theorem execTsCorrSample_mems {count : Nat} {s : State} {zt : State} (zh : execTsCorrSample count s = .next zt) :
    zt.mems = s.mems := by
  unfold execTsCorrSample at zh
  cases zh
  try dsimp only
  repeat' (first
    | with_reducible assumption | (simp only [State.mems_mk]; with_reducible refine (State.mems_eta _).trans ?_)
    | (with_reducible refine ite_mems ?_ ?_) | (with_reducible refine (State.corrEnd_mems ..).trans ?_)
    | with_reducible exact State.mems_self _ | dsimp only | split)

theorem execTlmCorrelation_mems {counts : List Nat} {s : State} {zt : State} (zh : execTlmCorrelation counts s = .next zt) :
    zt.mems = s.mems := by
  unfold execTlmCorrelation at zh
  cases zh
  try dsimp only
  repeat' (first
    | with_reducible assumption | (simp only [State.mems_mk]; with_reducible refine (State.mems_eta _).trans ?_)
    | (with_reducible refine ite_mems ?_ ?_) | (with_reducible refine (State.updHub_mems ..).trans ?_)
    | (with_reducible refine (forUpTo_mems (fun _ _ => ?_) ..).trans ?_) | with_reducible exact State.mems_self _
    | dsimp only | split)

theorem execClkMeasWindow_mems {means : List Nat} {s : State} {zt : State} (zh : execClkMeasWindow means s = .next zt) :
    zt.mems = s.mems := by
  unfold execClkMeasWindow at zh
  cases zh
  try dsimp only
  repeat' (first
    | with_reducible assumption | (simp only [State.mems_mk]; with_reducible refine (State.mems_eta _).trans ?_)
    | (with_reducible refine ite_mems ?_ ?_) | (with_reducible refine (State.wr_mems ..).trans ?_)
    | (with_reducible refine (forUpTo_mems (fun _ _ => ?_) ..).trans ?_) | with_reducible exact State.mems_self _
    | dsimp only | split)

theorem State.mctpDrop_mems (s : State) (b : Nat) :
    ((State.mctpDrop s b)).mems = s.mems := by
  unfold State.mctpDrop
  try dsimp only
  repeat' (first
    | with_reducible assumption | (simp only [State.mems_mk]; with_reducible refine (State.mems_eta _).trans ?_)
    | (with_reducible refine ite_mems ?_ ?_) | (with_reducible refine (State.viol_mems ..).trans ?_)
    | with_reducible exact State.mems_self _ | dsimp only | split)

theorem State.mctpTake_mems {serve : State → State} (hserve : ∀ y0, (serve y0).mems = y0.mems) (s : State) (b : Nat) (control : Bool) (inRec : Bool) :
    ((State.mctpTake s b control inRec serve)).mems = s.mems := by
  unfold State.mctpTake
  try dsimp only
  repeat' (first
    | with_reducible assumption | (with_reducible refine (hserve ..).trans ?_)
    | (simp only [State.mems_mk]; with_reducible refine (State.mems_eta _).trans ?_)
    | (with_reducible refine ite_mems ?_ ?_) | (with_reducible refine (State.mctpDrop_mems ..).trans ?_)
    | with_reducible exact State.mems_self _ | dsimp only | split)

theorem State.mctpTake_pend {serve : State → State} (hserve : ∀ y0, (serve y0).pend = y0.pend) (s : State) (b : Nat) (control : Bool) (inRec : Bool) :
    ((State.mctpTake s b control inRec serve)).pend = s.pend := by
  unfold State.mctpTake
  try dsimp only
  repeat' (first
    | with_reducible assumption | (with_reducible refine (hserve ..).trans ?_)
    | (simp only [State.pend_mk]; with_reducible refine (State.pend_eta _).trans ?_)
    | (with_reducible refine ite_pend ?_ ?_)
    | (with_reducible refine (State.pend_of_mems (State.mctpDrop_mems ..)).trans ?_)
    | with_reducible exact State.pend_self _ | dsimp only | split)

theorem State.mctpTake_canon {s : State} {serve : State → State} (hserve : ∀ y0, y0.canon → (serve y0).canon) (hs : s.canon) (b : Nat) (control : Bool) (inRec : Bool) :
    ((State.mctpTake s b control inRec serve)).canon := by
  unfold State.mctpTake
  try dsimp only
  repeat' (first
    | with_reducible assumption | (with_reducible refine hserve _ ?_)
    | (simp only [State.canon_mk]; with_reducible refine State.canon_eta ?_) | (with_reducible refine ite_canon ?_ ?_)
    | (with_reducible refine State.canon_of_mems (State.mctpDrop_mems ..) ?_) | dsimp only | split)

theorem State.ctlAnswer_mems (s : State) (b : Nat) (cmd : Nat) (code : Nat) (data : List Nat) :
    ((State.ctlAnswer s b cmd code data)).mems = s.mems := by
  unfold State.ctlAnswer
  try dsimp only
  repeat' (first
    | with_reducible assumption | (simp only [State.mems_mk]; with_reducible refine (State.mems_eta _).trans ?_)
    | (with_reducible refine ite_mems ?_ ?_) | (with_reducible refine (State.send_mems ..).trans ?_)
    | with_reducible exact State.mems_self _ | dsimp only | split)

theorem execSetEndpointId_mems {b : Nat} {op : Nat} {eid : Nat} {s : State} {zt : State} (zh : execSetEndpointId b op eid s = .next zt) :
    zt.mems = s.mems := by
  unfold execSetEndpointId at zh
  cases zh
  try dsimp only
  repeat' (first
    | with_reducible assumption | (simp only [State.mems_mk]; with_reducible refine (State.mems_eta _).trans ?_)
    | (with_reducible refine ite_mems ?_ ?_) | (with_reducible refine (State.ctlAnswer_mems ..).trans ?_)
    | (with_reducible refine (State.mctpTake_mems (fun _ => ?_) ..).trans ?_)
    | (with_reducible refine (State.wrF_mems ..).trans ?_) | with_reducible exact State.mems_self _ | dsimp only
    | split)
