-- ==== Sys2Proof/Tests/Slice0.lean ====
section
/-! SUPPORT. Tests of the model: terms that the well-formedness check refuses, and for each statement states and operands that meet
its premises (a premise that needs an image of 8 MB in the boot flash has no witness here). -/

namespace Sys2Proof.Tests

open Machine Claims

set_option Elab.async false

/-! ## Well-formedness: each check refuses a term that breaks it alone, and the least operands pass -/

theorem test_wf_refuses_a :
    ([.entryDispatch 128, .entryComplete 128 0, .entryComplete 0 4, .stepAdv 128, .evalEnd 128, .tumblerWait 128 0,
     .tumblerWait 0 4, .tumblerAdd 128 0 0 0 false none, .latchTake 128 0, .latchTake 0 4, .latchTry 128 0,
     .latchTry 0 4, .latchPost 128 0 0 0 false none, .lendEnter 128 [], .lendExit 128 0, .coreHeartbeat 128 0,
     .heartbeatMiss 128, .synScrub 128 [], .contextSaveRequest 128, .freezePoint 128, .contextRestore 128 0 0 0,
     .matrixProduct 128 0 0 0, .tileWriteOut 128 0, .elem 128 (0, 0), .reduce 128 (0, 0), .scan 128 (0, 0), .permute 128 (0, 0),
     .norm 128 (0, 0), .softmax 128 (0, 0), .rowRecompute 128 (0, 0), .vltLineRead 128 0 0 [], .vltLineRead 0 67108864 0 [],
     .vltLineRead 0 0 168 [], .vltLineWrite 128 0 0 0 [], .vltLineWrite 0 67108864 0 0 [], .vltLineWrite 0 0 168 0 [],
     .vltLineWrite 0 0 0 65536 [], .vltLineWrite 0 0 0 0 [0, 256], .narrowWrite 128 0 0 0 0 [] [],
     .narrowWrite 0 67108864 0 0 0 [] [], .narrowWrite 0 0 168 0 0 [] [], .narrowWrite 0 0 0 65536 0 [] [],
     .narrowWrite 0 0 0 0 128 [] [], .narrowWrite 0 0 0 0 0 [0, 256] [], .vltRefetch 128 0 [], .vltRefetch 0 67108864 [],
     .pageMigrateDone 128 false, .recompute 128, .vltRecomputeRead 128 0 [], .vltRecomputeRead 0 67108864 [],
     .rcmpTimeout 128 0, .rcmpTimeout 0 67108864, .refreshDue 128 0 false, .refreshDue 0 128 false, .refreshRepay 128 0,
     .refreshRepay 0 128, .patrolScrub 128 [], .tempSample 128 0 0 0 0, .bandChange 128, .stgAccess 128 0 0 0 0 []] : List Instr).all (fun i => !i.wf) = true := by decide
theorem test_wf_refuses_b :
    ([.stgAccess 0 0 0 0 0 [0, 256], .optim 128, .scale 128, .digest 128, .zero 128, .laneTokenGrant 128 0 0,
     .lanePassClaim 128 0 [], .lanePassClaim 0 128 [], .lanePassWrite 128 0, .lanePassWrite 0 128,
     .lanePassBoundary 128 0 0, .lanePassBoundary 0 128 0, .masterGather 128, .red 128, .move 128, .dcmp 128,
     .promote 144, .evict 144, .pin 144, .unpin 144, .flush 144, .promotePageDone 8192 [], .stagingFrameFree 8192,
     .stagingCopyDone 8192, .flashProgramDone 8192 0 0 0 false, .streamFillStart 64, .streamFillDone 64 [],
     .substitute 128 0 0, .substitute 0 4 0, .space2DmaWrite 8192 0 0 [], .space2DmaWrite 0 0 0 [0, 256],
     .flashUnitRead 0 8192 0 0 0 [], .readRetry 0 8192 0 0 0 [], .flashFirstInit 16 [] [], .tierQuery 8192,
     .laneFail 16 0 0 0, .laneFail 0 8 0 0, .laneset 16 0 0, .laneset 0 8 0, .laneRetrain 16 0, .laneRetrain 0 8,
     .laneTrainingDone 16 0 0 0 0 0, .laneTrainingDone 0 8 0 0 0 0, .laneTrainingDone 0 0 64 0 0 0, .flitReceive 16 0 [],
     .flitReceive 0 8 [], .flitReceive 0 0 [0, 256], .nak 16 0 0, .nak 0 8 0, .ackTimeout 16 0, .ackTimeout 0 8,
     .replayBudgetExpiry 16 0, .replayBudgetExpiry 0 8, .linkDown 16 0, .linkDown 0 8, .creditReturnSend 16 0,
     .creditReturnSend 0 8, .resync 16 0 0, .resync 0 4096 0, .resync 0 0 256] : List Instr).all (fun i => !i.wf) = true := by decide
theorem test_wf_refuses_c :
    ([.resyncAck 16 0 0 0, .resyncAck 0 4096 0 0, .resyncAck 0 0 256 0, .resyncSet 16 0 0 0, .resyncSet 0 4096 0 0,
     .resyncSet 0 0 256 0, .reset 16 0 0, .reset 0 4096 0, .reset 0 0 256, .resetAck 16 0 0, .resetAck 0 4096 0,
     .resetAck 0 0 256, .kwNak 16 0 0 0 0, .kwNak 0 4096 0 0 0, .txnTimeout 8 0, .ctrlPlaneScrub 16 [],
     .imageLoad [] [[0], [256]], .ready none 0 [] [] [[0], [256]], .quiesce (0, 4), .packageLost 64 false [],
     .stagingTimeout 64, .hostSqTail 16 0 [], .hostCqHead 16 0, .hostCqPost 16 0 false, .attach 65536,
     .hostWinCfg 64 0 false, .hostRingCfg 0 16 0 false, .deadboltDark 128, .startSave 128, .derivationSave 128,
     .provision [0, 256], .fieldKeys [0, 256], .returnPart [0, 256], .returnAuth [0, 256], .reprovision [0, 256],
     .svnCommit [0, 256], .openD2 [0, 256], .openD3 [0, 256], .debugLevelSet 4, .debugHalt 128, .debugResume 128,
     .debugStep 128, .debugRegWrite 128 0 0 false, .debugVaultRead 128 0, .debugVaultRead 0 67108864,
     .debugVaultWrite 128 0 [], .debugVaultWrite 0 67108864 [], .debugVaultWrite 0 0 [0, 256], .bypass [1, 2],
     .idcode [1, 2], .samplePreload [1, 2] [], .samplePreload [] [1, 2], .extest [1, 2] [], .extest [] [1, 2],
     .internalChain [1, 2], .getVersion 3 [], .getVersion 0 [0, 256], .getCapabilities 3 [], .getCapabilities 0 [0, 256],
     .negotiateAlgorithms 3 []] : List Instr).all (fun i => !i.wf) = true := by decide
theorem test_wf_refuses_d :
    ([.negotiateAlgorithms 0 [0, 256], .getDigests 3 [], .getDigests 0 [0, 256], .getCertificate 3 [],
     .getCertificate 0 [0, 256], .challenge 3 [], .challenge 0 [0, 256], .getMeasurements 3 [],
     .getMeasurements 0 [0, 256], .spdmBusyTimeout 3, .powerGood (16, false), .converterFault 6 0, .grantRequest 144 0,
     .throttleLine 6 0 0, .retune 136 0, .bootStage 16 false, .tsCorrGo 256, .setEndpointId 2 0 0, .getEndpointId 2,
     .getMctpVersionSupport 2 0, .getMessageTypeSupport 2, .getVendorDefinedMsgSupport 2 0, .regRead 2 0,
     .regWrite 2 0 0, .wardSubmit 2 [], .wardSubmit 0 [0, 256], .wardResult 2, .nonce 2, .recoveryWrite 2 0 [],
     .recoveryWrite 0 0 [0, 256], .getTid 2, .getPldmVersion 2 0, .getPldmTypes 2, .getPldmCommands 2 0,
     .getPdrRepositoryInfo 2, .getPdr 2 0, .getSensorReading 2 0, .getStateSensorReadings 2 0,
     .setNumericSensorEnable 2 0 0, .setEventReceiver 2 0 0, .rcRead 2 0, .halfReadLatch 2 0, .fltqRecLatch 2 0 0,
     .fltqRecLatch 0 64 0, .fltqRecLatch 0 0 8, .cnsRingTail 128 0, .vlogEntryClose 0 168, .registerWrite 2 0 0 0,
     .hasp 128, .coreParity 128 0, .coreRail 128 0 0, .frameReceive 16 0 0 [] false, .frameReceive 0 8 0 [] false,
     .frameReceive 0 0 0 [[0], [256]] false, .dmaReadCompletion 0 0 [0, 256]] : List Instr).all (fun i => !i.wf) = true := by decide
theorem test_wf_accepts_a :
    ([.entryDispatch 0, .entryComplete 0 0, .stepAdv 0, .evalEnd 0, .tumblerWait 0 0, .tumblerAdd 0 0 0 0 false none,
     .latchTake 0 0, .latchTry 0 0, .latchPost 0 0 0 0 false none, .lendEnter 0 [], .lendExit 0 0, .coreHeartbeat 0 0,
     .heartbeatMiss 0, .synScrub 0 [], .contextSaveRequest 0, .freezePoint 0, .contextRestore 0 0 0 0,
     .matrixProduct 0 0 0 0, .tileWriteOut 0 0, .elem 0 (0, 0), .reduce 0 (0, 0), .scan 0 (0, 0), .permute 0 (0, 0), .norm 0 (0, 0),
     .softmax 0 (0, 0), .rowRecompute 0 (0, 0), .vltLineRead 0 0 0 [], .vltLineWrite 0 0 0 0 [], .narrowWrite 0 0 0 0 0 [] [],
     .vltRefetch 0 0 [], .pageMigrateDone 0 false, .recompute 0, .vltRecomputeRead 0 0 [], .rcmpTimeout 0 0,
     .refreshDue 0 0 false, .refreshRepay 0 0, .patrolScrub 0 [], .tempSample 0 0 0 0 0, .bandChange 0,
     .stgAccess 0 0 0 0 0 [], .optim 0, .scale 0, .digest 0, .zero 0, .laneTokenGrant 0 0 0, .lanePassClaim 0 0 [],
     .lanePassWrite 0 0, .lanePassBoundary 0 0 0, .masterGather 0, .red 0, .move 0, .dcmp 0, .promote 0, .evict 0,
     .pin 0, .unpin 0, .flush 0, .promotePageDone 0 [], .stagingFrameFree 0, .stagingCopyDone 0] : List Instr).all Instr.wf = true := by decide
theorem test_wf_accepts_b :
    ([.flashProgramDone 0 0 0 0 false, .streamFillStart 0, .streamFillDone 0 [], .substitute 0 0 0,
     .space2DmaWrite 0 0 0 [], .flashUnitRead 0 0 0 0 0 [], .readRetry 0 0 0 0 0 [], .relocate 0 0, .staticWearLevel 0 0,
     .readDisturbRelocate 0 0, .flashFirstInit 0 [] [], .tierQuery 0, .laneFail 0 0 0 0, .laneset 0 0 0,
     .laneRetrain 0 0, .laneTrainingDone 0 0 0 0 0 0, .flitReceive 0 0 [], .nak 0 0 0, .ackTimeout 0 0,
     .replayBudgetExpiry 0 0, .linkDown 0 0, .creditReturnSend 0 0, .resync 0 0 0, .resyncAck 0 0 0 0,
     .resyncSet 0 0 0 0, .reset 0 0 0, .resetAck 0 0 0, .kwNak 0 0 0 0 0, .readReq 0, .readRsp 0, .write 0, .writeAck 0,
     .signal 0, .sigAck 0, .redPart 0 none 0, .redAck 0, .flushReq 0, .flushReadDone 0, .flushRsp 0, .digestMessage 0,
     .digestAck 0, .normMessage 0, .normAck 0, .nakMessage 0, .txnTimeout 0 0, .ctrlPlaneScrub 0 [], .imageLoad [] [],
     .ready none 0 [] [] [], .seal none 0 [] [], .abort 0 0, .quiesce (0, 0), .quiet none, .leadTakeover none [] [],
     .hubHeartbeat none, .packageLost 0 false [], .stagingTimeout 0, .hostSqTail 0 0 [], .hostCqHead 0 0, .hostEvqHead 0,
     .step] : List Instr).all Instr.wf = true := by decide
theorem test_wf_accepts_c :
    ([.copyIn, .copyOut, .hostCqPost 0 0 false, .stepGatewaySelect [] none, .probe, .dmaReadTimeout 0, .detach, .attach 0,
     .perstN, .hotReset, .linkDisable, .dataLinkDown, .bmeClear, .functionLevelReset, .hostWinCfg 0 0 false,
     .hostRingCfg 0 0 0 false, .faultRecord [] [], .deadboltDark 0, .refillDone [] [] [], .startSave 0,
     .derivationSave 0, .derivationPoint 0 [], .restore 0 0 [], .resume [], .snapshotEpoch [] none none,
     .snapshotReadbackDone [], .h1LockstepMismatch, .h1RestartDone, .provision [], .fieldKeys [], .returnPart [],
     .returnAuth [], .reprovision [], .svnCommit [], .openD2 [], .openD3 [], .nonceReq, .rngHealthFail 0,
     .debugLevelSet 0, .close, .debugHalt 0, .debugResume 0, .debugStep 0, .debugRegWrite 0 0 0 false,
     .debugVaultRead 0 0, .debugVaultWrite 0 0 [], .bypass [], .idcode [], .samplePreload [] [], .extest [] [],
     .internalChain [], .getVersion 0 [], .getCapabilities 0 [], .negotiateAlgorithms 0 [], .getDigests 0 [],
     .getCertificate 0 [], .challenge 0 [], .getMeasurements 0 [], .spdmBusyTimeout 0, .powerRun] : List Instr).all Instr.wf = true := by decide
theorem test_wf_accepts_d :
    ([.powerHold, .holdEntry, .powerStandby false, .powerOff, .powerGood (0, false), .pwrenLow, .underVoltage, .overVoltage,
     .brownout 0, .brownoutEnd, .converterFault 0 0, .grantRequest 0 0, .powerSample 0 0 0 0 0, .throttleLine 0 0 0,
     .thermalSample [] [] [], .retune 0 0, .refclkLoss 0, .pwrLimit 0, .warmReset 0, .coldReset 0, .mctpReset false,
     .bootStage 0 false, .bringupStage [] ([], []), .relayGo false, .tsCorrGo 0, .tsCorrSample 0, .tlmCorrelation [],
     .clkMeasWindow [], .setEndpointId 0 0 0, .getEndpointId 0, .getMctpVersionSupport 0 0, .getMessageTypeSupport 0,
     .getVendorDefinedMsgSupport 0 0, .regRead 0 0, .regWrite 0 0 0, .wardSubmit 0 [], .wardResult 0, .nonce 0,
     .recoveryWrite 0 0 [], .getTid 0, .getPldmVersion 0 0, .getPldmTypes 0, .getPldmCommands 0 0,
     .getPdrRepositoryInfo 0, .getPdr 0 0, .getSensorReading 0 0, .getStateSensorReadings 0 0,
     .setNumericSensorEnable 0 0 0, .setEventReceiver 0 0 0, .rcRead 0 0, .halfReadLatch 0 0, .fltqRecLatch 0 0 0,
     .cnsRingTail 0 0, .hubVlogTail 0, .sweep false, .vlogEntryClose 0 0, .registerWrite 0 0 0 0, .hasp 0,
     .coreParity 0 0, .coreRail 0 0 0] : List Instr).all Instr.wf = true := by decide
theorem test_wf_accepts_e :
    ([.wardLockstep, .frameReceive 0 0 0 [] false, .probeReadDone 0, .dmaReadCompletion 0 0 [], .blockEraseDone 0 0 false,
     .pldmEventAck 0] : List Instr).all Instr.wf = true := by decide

|---|

## Exercise
In the records above, locate every line with the string "fltqRecLatch" and copy it.

## Response
     .setNumericSensorEnable 2 0 0, .setEventReceiver 2 0 0, .rcRead 2 0, .halfReadLatch 2 0, .fltqRecLatch 2 0 0,
     .fltqRecLatch 0 64 0, .fltqRecLatch 0 0 8, .cnsRingTail 128 0, .vlogEntryClose 0 168, .registerWrite 2 0 0 0,
     .setNumericSensorEnable 0 0 0, .setEventReceiver 0 0 0, .rcRead 0 0, .halfReadLatch 0 0, .fltqRecLatch 0 0 0,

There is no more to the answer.